Лучезарская стояла около окна, вся залитая лунным светом, и говорила, положив голову на плечо Фиалкина-Грохотова:
— Я не могу понять того чувства, которое овладевает мною в вашем присутствии: сердце ширится, растет… Что это такое, Кайсаров?
— Милая… чудная! Я хотел бы, чтобы судорога счастья быть любимым вами сразу захватила мое сердце, и я упал бы к вашим ногам бездыханным с последним словом на устах: люблю!
Около меня кто-то вынул платок, задев меня локтем, и растроганный, вытер глаза.
— Чего вы толкаетесь, — грубо проворчал я. — Болтают тут руками — сами не знают чего!..
Проклятье
Однажды Леонид Андреев затосковал. Сначала его забавляли неизвестные молодые люди, приезжавшие к нему по два и по три раза в день, — а потом надоели.
Каждый из них, явившись к Андрееву, уводил писателя в угол и, судорожно вцепившись в пуговицу его бархатной тужурки, подавленным шепотом спрашивал:
— Что вы скажете о мессинском землетрясении? И он смотрел на Андреева такими испытующими глазами, что тому делалось ясно: неизвестный молодой человек подозревает его в организации и устройстве этого бедствия.
— А что? — тоже подавленным шепотом спрашивал испуганный Андреев. — Я в то время был у себя на даче… и, клянусь вам…
— Нет, я хочу знать, как вы находите это землетрясение?
— Оно… ужасно… неприятно, — неуверенно отвечал Андреев.
— Да? Очень вам признателен. Я так и напишу: Леонид Андреев в дружеской беседе высказал свой ужас и возмущение перед загадочными силами природы, которые… Очень вам благодарен! Бегу.
И он убегал, уступая место другому молодому человеку, такому же симпатичному и юркому. Второй молодой человек тоже цеплялся за Андреева, как утопающий за соломинку, и, с истерическим любопытством, спрашивал!
— Какое ваше мнение о Толстом?
— О Толстом? Великий старик, сделавший…
— Благодарю вас. Очень рад был с вами побеседовать! Я так и напишу: Недавно Андреев в тесном семейном кругу высказал не лишенное оригинальности мнение о Толстом. Толстой, — сказал писатель, — хотя и велик, но его старость и сопутствующие этой поре жизни немощи лишают его возможности дать вещи, подобные незабвенным прежним: «Анне Карамазовой» и «Братьям Карениным». Мерси. Лечу.

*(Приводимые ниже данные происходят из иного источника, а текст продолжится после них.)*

-- ==== Sys2Proof/Machine/Access.lean ====
section
/-! DEFINITION. Where an access goes: windows, checks in the order of 06 R115, targets, group-address loads, race filter,
deferred adds, and the lane and group forms of a memory access (06 R107 to R123, 08 R148 to R166, 09 R180 to R188). -/
namespace Sys2Proof.Machine
open Host

/-- Kinds of access (20 R352, 22 R396, 08 R151). -/
inductive Acc where
  | load | loadAcq | loadInv | store | storeRel | atomic | atomicF | monitor
  deriving DecidableEq, Repr

def Acc.isStore : Acc → Bool | .store => true | .storeRel => true | _ => false
def Acc.isLoad : Acc → Bool | .load => true | .loadAcq => true | .loadInv => true | _ => false
def Acc.isAtomic : Acc → Bool | .atomic => true | .atomicF => true | .monitor => true | _ => false
def Acc.plain : Acc → Bool | .load => true | .store => true | _ => false
/-- Whether the leaf must carry W (06 R122); WAIT only reads. -/
def Acc.needsW : Acc → Bool | .store => true | .storeRel => true | .atomic => true | .atomicF => true | _ => false

/-- What one checked access reaches. -/
inductive Target where
  /-- Memory at a location; `scratch` for scratchpads and views; attribute and address kept for the race filter and order. -/
  | mem (loc attr : Nat) (scratch : Bool)
  /-- A device register of this package at an MMIO offset (06 R112). -/
  | mmio (pa : Nat)
  /-- A group-address reduction: group, op, type, offset (06 R107). -/
  | reduction (grp op ty off : Nat)
  /-- A lane-class condition, or a stop fault when the code is below 0x20 (13 R248). -/
  | bad (code : Nat)
  /-- A logical core that is not held now (06 R109). -/
  | waits (lcore : Nat)
  /-- A failed translation: page address and access mask (06 R123). -/
  | miss (va access : Nat)
  /-- A package that is absent or whose request failed (14 R272), or uncorrectable data of global memory (13 R252). -/
  | dead
  /-- Uncorrectable data of a scratchpad (13 R252). -/
  | upset
  deriving DecidableEq, Repr

/-- The current segment's fold position of a strand: 2 * spawns since the last JOIN (09 R178). -/
def Group.seg (g : Group) : Nat := 2 * g.spawned
/-- A size of the arena header, by its byte (09 R170). The header is read where the size is used, and a size whose word no longer
translates, or lies in a package that does not answer, is zero (log 44). -/
def State.arenaSize (s : State) (j : Job) (k : Nat) : Nat :=
  if j.arena = 0 then 0 else
  match s.translate j.root (j.arena + k) with
  | some p => if s.farFails p.pa then 0 else s.devNat p.pa 8
  | none => 0

/-- The start of a device-owned region of the arena, by the byte of its size in the header (09 R170, R171). -/
def State.ownedStart (s : State) (j : Job) (k : Nat) : Nat :=
  ([16, 24, 32, 40, 48].filter (fun i => decide (i < k))).foldl (fun x i => x + s.arenaSize j i) (j.arena + 64)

Третий молодой человек, стоявший в затылок за вторым, ловким движением ноги отбрасывал второго, уже насытившагося, в сторону и спрашивал Андреева в упор:
— О Метерлинке! Что скажете?
— Метерл…
— Благодарю вас! Я так и сообщу нашим читателям! Я очень рад, что ваше мнение совпадает с моим. Лечу. Привет супруге.

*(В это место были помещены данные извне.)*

-- ==== Sys2Proof/Machine/Atomic.lean ====
section
/-! DEFINITION. ATOM and RED, with deferred adds and team partial sums (08 R148 to R154, 09 R180 to R184, 18 R308, 21 R376). -/
namespace Sys2Proof.Machine
open Host

/-- Bytes of an operation code (08 R148). -/
def atomWidth (c : BitVec 5) : Nat := if c.getLsbD 0 then 8 else 4
/-- The access kind of an operation code: floating-point ones are rejected by scratchpads (08 R151). -/
def atomKind (c : BitVec 5) : Acc := if 20 ≤ c.toNat then .atomicF else .atomic

/-- What an atomic writes, given the old value and the lane's data; none when a CAS does not match (08 R149). -/
def Group.atomNew (g : Group) (c : BitVec 5) (d : BitVec 7) (old l : Nat) : Option Nat :=
  match c.toNat with
  | 18 => if old = (g.vGet d.toNat l).toNat then some (g.vGet (d.toNat + 1) l).toNat else none
  | 19 => if old = (g.vGet2 d.toNat l).toNat then some (g.vGet2 (d.toNat + 2) l).toNat else none
  | n => some (atomOp n old (if c.getLsbD 0 then (g.vGet2 d.toNat l).toNat else (g.vGet d.toNat l).toNat))

/-- One lane of an atomic: one indivisible access; the old value collects (08 R149). At a device register it reads the register and
changes nothing (log 38). -/
def atomLane (g : Group) (c : BitVec 5) (d : BitVec 7) (p : State × List (Nat × Nat)) (a : LaneAcc) : State × List (Nat × Nat) :=
  match a.tgt with
  | .mem loc _ _ =>
    let old := p.1.natAt loc (atomWidth c)
    (match g.atomNew c d old a.lane with
     | some x => p.1.storeNat loc (atomWidth c) x
     | none => p.1, p.2 ++ [(a.lane, old)])
  | .mmio pa => (p.1, p.2 ++ [(a.lane, p.1.mmioRead (mmioOff pa) (atomWidth c))])
  | _ => p

/-- ATOM (18 R308, R309). Lanes that name one location are performed in ascending lane order (log 48). -/
def execAtom (q : BitVec 2) (d a : BitVec 7) (o c : BitVec 5) (s : State) : Outcome State Fault Refusal :=
  laneForm (.atom q d a o c) (fun m s =>
    let l := s.laneAccs (atomKind c) m (atomWidth c) (s.cur.vGet2 a.toNat)
    match s.gate l with
    | some s1 => s1
    | none =>
      match s.stallOn l (atomWidth c) with
      | some w => s.block w
      | none =>
        let p := l.foldl (atomLane s.cur c d) (s, [])
        let ok := maskOf (fun i => l.any (fun x => x.lane == i && x.performed))
        let val := fun i => (look p.2 i).getD 0
        let s1 := p.1.setCur (if c.getLsbD 0 then p.1.cur.vSet2 ok d.toNat (fun i => BitVec.ofNat 64 (val i))
          else p.1.cur.vSet ok d.toNat (fun i => BitVec.ofNat 32 (val i)))
        let s2 := s1.laneFaults l
        (match l.find? LaneAcc.isDead with
         | some x => s2.report' 0x33 0 x.addr
         | none => s2).finish) s

/-- Room for one more entry of the deferred-add region: 48 bytes each, or on the chip (09 R183). -/
def State.dabRoom (s : State) (j : Job) : Bool :=
  decide (48 * (j.adds.length + j.partials.length + 1) ≤ s.arenaSize j 24) || s.onChip j.id (j.adds.length + j.partials.length)

/-- Appends an entry to a job's deferred-add buffer; none where it has no room (09 R180, R183). -/
def State.appendAdd (s : State) (j : Job) (a : DefAdd) : Option State :=
  if s.dabRoom j then some (s.putJob { j with adds := j.adds ++ [a] }) else none

/-- Appends a deferred add of the group in focus, or drops it with DAB_SPILL_FULL (09 R180, R183). -/
def State.deferAdd (s : State) (loc width : Nat) (x : W64) (lane : Nat) (addr : W64) : State :=
  let sq := (s.cur.seqNo.get lane).toNat
  let s1 := s.setCur { s.cur with seqNo := s.cur.seqNo.set lane (BitVec.ofNat 32 (sq + 1)) }
  (s1.appendAdd s1.job ⟨loc, width, x, s.cur.pdh, s.cur.pdl, lane, sq⟩).getD (s1.spillFull 0 addr)

/-- Adds to a team's partial sum at a location; a new one starts at -0; none where it has no room (09 R183, R184). -/
def State.appendPartial (s : State) (j : Job) (team loc width : Nat) (x : W64) : Option State :=
  let f := if width = 8 then fp64 else fp32
  let here := fun p : Partial => p.team == team && p.loc == loc && p.width == width
  if j.partials.any here then
    some (s.putJob { j with partials := j.partials.map (fun p =>
      if here p then { p with sum := BitVec.ofNat 64 (faddW f .rne false p.sum.toNat x.toNat).bits } else p) })
  else if s.dabRoom j then
    some (s.putJob { j with partials := j.partials ++ [⟨team, loc, width,
      BitVec.ofNat 64 (faddW f .rne false (f.word true 0) x.toNat).bits⟩] })
  else none

/-- A partial-sum update of the group in focus, or DAB_SPILL_FULL (09 R184). -/
def State.partialAdd (s : State) (team loc width : Nat) (x : W64) (addr : W64) : State :=
  (s.appendPartial s.job team loc width x).getD (s.spillFull 0 addr)

/-- The team whose partial sums a pedigree's updates go to: the index in its root element (09 R184). -/
def rootTeam (pdh pdl : W64) : Nat := ((pedigree pdh pdl).headD (0, 0)).2

/-- One lane of a RED (21 R377). -/
def redLane (g : Group) (c : BitVec 5) (d : BitVec 7) (s : State) (a : LaneAcc) : State :=
  let w := atomWidth c
  let src : W64 := if c.getLsbD 0 then g.vGet2 d.toNat a.lane else (g.vGet d.toNat a.lane).zeroExtend 64
  match a.tgt with
  | .mem loc attr scratch =>
    if (c = 20#5 ∨ c = 21#5) ∧ !scratch ∧ attr < 2 ∧ s.job.det then
      (if s.job.detc then s.partialAdd (rootTeam g.pdh g.pdl) loc w src a.addr else s.deferAdd loc w src a.lane a.addr)
    else s.storeNat loc w (atomOp c.toNat (s.natAt loc w) src.toNat)
  | .dead => s.lostStore a.addr
  | _ => s

/-- RED, lanes in ascending order (21 R376, R377, log 48). -/
def execRed (q : BitVec 2) (d a : BitVec 7) (o c : BitVec 5) (s : State) : Outcome State Fault Refusal :=
  laneForm (.red q d a o c) (fun m s =>
    let l := s.laneAccs (atomKind c) m (atomWidth c) (s.cur.vGet2 a.toNat)
    match s.gate l with
    | some s1 => s1
    | none =>
      match s.stallOn l (atomWidth c) with
      | some w => s.block w
      | none => ((l.foldl (redLane s.cur c d) s).laneFaults l).finish) s

end Sys2Proof.Machine
end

Постепенно все это приелось Андрееву.
— Ах, как бы я хотел развеселиться! — говорил он.
— Господи! — удивлялась жена. — Что же может быть легче! В передней есть еще три молодых человека. Позвать? Может, они тебя развеселят…

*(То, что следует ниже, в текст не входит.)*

/-- The target of an engine's access of `n` bytes at an address aligned to `align`; a view of the view region is translated too (21 R385). -/
def State.engTarget (s : State) (m : Mover) (sp : Spaces) (write : Bool) (ea : W64) (align n : Nat) : EngTarget :=
  let va := ea.toNat
  let j := (look s.jobs m.job).getD Job.blank
  if va / 2 ^ 57 ≠ 0 then .err 2 else
  match (if va / 2 ^ 48 = 0x1FF ∧ va / 2 ^ 44 % 16 ≠ 0 then none else (s.groupOf m.gid).bind (fun g => g.viewAt va)) with
  | some w =>
    if (if va / 2 ^ 48 = 0x1FF then !sp.own else !sp.ordinary) then .err 2
    else if va % align ≠ 0 then .err 3
    else if w.va.toNat + w.size < va + n then .err 4
    else if w.inWindow then .mem (viewLoc w.key (va - w.va.toNat)) 0 true
    else s.engWalk m write va (fun p => if s.farFails p.pa then .err 7 else .mem (viewLoc w.key (va - w.va.toNat)) 0 true)
  | none =>
  if va / 2 ^ 48 = 0x1FF then
    match va / 2 ^ 44 % 16 with
    | 0 => if !sp.own || va / 2 ^ 19 % 2 ^ 25 != 0 || m.task then .err 2 else s.engScratch m m.team (va % 2 ^ 19) align n
    | 1 =>
      let lc := va / 2 ^ 32 % 2 ^ 12
      if !sp.peer || va / 2 ^ 19 % 2 ^ 13 != 0 || decide (j.logical ≤ lc) || j.lcoreDone lc then .err 2
      else if va % align ≠ 0 then .err 3
      else match (j.lcoreOf lc).team, (j.lcoreOf lc).core.isSome || m.ended with
      | some t, true => s.engScratch m t (va % 2 ^ 19) align n
      | _, _ => if m.late || m.ended then .err 4 else .parked
    | 3 =>
      let c := va / 2 ^ 32 % 2 ^ 12
      let k := if c = 0xFFF then m.cluster else some c
      let off := va % 2 ^ 25
      (match k with
       | none => .err 2
       | some k =>
         if !sp.bstore || va / 2 ^ 25 % 2 ^ 7 != 0 || decide (12 * s.dies ≤ k) || !s.bst || (s.hasKiln && decide (0x1800000 ≤ off)) then .err 2
         else if va % align ≠ 0 then .err 3 else .mem (bstoreLoc k off) 0 true)
    | _ => .err 2
  else if !sp.ordinary then .err 2
  else if va % align ≠ 0 then .err 3
  else
    s.engWalk m write va (fun p =>
      if p.attr = 3 ∨ (p.attr = 2 ∧ !sp.device) then .err 2
      else if s.farFails p.pa then .err 7
      else if s.isMmio p.pa then .mmio p.pa p.attr
      else .mem p.pa p.attr false)

/-- The target of an engine's read: uncorrectable data is ECAUSE 7 (10 R192, 13 R252). -/
def State.engRead (s : State) (m : Mover) (sp : Spaces) (ea : W64) (align n : Nat) : EngTarget :=
  match s.engTarget m sp false ea align n with
  | .mem loc attr scratch => if s.poisoned loc n then .err 7 else .mem loc attr scratch
  | t => t

/-! ## Elements with their targets (10 R196 to R200) -/

/-- An element with its targets. -/
structure Aimed where
  elem : Elem
  src : EngTarget
  dst : EngTarget
  deriving DecidableEq, Repr

/-- Aims an element: both sides are checked, a misaligned lane by its own rule (10 R196). Of one address that fails two checks the cause of its
space or range comes before ECAUSE 3: the model's choice (log 20). -/
def State.aim (s : State) (m : Mover) (spS spD : Spaces) (e : Elem) : Aimed :=
  ⟨e, match e.src with
    | none => .mem 0 0 false
    | some a => if e.alignS then s.engRead m spS a 1 e.n else (match s.engTarget m spS false a 1 e.n with | .err c => .err c | _ => .err 3),
   if e.alignS then s.engTarget m spD true e.dst 1 e.n else (match s.engTarget m spD true e.dst 1 e.n with | .err c => .err c | _ => .err 3)⟩

/-- The cause of an element's error, zero for none. -/
def Aimed.cause (a : Aimed) : Nat :=
  match a.src, a.dst with
  | .err c, _ => c
  | _, .err c => c
  | _, _ => 0

/-- An order the device chooses: elements drawn one at a time. -/
def State.shuffle {α : Type} (s : State) (salt : Nat) : Nat → List α → List α
  | 0, l => l
  | n + 1, l =>
    let i := s.pick (salt + n) l.length
    match l[i]? with
    | none => l
    | some x => x :: State.shuffle s salt n (l.eraseIdx i)

/-- What a list of elements waits for: page requests, or a parked core. -/
def State.engWaits (s : State) (root : W64) (queue : Nat) (o : Owner) (l : List Aimed) : Option State :=
  let misses := l.flatMap (fun a => (match a.src with | .miss p x => [(p, x)] | _ => []) ++ (match a.dst with | .miss p x => [(p, x)] | _ => []))
  if !misses.isEmpty then some (misses.foldl (fun t m => (t.request m.1 root queue (m.2 ||| 8) o).1) s)
  else if l.any (fun a => a.src == .parked || a.dst == .parked) then some s
  else none

/-- What an element moves: what its source holds, or the fill. -/
def State.readElem (s : State) (a : Aimed) : Nat :=
  match a.elem.src, a.src with
  | some _, .mem l _ _ => s.natAt l a.elem.n
  | some _, .mmio pa _ => s.mmioRead (mmioOff pa) a.elem.n
  | _, _ => a.elem.fill

/-- How an operation performs an element: the state, the value moved, the target, the element. -/
abbrev Perform := State → Nat → EngTarget → Elem → State

/-- Performs one element by `f`, given the state before the operation; after an error elsewhere it may be left out (10 R198). -/
def moveOne (s0 : State) (bad : Bool) (f : Perform) (p : State × Nat) (a : Aimed) : State × Nat :=
  if a.cause ≠ 0 ∨ (bad ∧ s0.pick (2 ^ 33 + p.2) 2 = 0) then (p.1, p.2 + 1)
  else (f p.1 (if s0.pick (2 ^ 34 + p.2) 2 = 0 then s0.readElem a else p.1.readElem a) a.dst a.elem, p.2 + 1)

/-- Performs the elements, in an order of the device's choice or as listed; the state and the cause of the first error met
(09 R184, 10 R196, R198). -/
def State.moveAll (s : State) (listed : Bool) (l : List Aimed) (f : Perform) : State × Nat :=
  let o := if listed then l else s.shuffle (2 ^ 35) l.length l
  let bad := o.any (fun a => a.cause != 0)
  ((o.foldl (moveOne s bad f) (s, 0)).1, ((o.find? (fun a => a.cause != 0)).map Aimed.cause).getD 0)

/-- A copied element. -/
def copyElem (t : State) (x : Nat) (dst : EngTarget) (e : Elem) : State :=
  match dst with
  | .mem loc _ _ => t.storeNat loc e.n x
  | .mmio pa _ => t.mmioWrite (mmioOff pa) e.n x
  | _ => t

/-- A copied element of a 6-bit format: bits 7:6 of the byte are written as zero (05 R88). -/
def copySix (t : State) (x : Nat) (dst : EngTarget) (e : Elem) : State := copyElem t (x % 64) dst e

/-- Reports DAB_SPILL_FULL to a group by number and marks its launch (09 R183). -/
def State.spillAt (s : State) (jid gid : Nat) (addr : W64) : State :=
  let s1 := match s.groupOf gid with
    | some g => s.putGroup { g with pend := g.pend ++ [⟨3, 0x31, 0, (g.splits.headD ⟨0, 0, 0, .ready, none, false, 0, 0, false⟩).pc, addr, 0, g.pdl, g.pdh, 0#64, 0#64, g.handler.isSome⟩] }
    | none => s
  match look s1.jobs jid with
  | some j => s1.putJob { j with feat := true }
  | none => s1

/-- A reduced element: one atomic at the destination's home; float adds are deferred under DET (10 R197, 09 R180, R184). An add to a view of the
strand, in the view region too, takes place at once: the model's choice (log 17). -/
def reduceElem (jid gid rop rtype : Nat) (pdh pdl : W64) (t : State) (x : Nat) (dst : EngTarget) (e : Elem) : State :=
  let j := (look t.jobs jid).getD Job.blank
  match dst with
  | .mem loc attr scratch =>
    if rop = 0 ∧ (rtype = 0 ∨ rtype = 5) ∧ j.det ∧ !scratch ∧ attr < 2 then
      (if j.detc then t.appendPartial j (rootTeam pdh pdl) loc e.n (BitVec.ofNat 64 x)
       else t.appendAdd j ⟨loc, e.n, BitVec.ofNat 64 x, pdh, pdl, e.lane, e.sq⟩).getD (t.spillAt jid gid e.dst)
    else t.storeNat loc e.n (groupStep rop rtype (t.natAt loc e.n) x)
  | _ => t

/-- Whether the elements of a reduction go to partial sums, whose lanes arrive in ascending order (09 R184). -/
def Job.sums (j : Job) (rop rtype : Nat) : Bool := j.detc && rop == 0 && (rtype == 0 || rtype == 5)

/-! ## The completion operand (10 R191) -/

/-- BBOFF. -/
def coOff (x : Nat) : Nat := bitsOf x 18 0
/-- Bytes a lane moves. -/
def coBytes (x : Nat) : Nat := 4 * 2 ^ bitsOf x 20 19
/-- ROP. -/
def coRop (x : Nat) : Nat := bitsOf x 23 21
/-- RTYPE. -/
def coType (x : Nat) : Nat := bitsOf x 26 24
/-- DIR. -/
def coDir (x : Nat) : Nat := bitsOf x 27 27
/-- PBB. -/
def coPeer (x : Nat) : Bool := x.testBit 28
/-- PLC. -/
def coCore (x : Nat) : Nat := bitsOf x 40 29
/-- The fields every engine instruction checks. -/
def coOk (x : Nat) : Bool := decide (x < 2 ^ 41) && (coPeer x || coCore x == 0)
/-- CPY's use of the operand. -/
def coCpyOk (x : Nat) : Bool := coOk x && bitsOf x 20 19 != 3 && coRop x == 0 && coType x == 0 && coDir x == 0
/-- Whether an operation and type of a reduction are assigned and agree. -/
def ropOk (rop ty : Nat) : Bool :=
  decide (rop ≤ 4) && (ty == 0 || ty == 3 || ty == 4 || ty == 5 || ty == 6) && !(decide (3 ≤ rop) && (ty == 0 || ty == 5))
/-- CPYR's use of the operand. -/
def coCpyrOk (x : Nat) : Bool :=
  coOk x && bitsOf x 20 19 != 3 && ropOk (coRop x) (coType x) && decide (groupWidth (coType x) ≤ coBytes x) && coDir x == 0
/-- CPYT's use of the operand. -/
def coCpytOk (x : Nat) : Bool := coOk x && bitsOf x 26 19 == 0

/-- The address of the barrier a completion operand names. -/
def coAddr (x : Nat) : W64 :=
  BitVec.ofNat 64 (if coPeer x then 0x1FF1 * 2 ^ 44 + coCore x * 2 ^ 32 + coOff x else 0x1FF0 * 2 ^ 44 + coOff x)

/-- The barrier of an engine instruction: the checks of R194, then LANE_WINDOW for a task's own barrier (19 R326). -/
def State.coRef (s : State) (x : Nat) : BbRef :=
  if s.cur.kind = .task ∧ !coPeer x then
    (if coOff x % 8 ≠ 0 then .bad 0x17 else if s.team.bytes < coOff x + 8 then .bad 0x21 else .bad 0x23)
  else s.bbRef (coAddr x).toNat

/-- Runs `f` on the barrier of a completion operand. -/
def State.withCompletion (s : State) (x : Nat) (f : Nat → Nat → State) : State :=
  match s.coRef x with
  | .at team off => f team off
  | .bad c => s.stopFault c 0 (coAddr x) 0
  | .waits lc => s.block (.peer lc 0 (coAddr x))

/-! ## Footprints and issue (07 R143) -/

/-- A range of addresses rounded outward to granules of 32 bytes: start and length. -/
def granules (lo hi : Nat) : Nat × Nat := (lo / 32 * 32, (hi + 31) / 32 * 32 - lo / 32 * 32)
/-- The bounding range of accesses of `n` bytes. -/
def boundOf (l : List W64) (n : Nat) : Nat × Nat :=
  match l with
  | [] => (0, 0)
  | a :: r => granules (r.foldl (fun x b => min x b.toNat) a.toNat) (r.foldl (fun x b => max x (b.toNat + n)) (a.toNat + n))

/-- Whether the core's footprint table has an entry free (07 R143). -/
def State.footRoom (s : State) : Bool := decide ((s.ops.filter (fun o => o.core == s.cur.core)).length < 16)

/-- Whether an operation names the B-store window (13 R264). -/
def OpKind.usesB : OpKind → Bool
  | .copy ps _ => ps.any (fun p => p.1.toNat / 2 ^ 44 == 0x1FF3 || p.2.toNat / 2 ^ 44 == 0x1FF3)
  | .tile _ loc _ _ _ => loc.toNat / 2 ^ 44 == 0x1FF3
  | _ => false

/-- Starts an engine operation of the instruction in focus and completes the instruction (07 R142). -/
def State.launchOp (s : State) (k : OpKind) (team off : Nat) (reads writes : List (Nat × Nat)) : State :=
  let o : EngOp := ⟨s.nextId, s.cur.job, s.cur.team, s.cur.gid, s.cur.core, k, team, off, s.cur.kind == .task,
    s.cur.pdh, s.cur.pdl, reads, writes, s.time, s.cur.gtimeout.toNat, [], [], []⟩
  ({ s with ops := s.ops ++ [o], nextId := s.nextId + 1 }.putJob { s.job with bstUse := s.job.bstUse || k.usesB }).finish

Однажды Андрееву пришла в голову лукавая мысль: потихоньку, инкогнито, уехать в Москву и там повеселиться во всю.
Он остриг волосы, надел черные очки и, взявши чемоданчик, поехал в Москву.
Умылся в номере гостиницы, радостно ухмыльнулся и, довольный собой, зашагал на Тверскую.
Навстречу ему шли две московских барышни.
— Вот Андреев, — сказала одна.
— Леонид, — добавила вторая. Они остановились и повернули за писателем, смотря на него с изумлением и страхом.
— Идет по улице… — прошептала одна с остолбенелым лицом.
Другая всплеснула руками:
— Смотри, смотри! В калошах… Андреев в калошах!
— Что вам угодно, барышни? — со вздохом спросил Андреев.
— Ай-ай-ай! — взвизгнули обе. — Разговаривает!
И, обезумевши от ужаса, бросились врассыпную.
На Тверскую Андреев не пошел. Накупил газет и, печальный, побрел в свой номер.
В первой газете, которую он развернул, было написано:
— «Передают из достоверных источников, что Леонид Андреев находится в настоящее время в Антверпене. Писателю город очень понравился. Целыми днями его видят гуляющим по набережной и в гавани».
— А надо будет, в самом деле, когда-нибудь, — подумал Андреев, — проехаться в Антверпен. Вероятно, любопытный город.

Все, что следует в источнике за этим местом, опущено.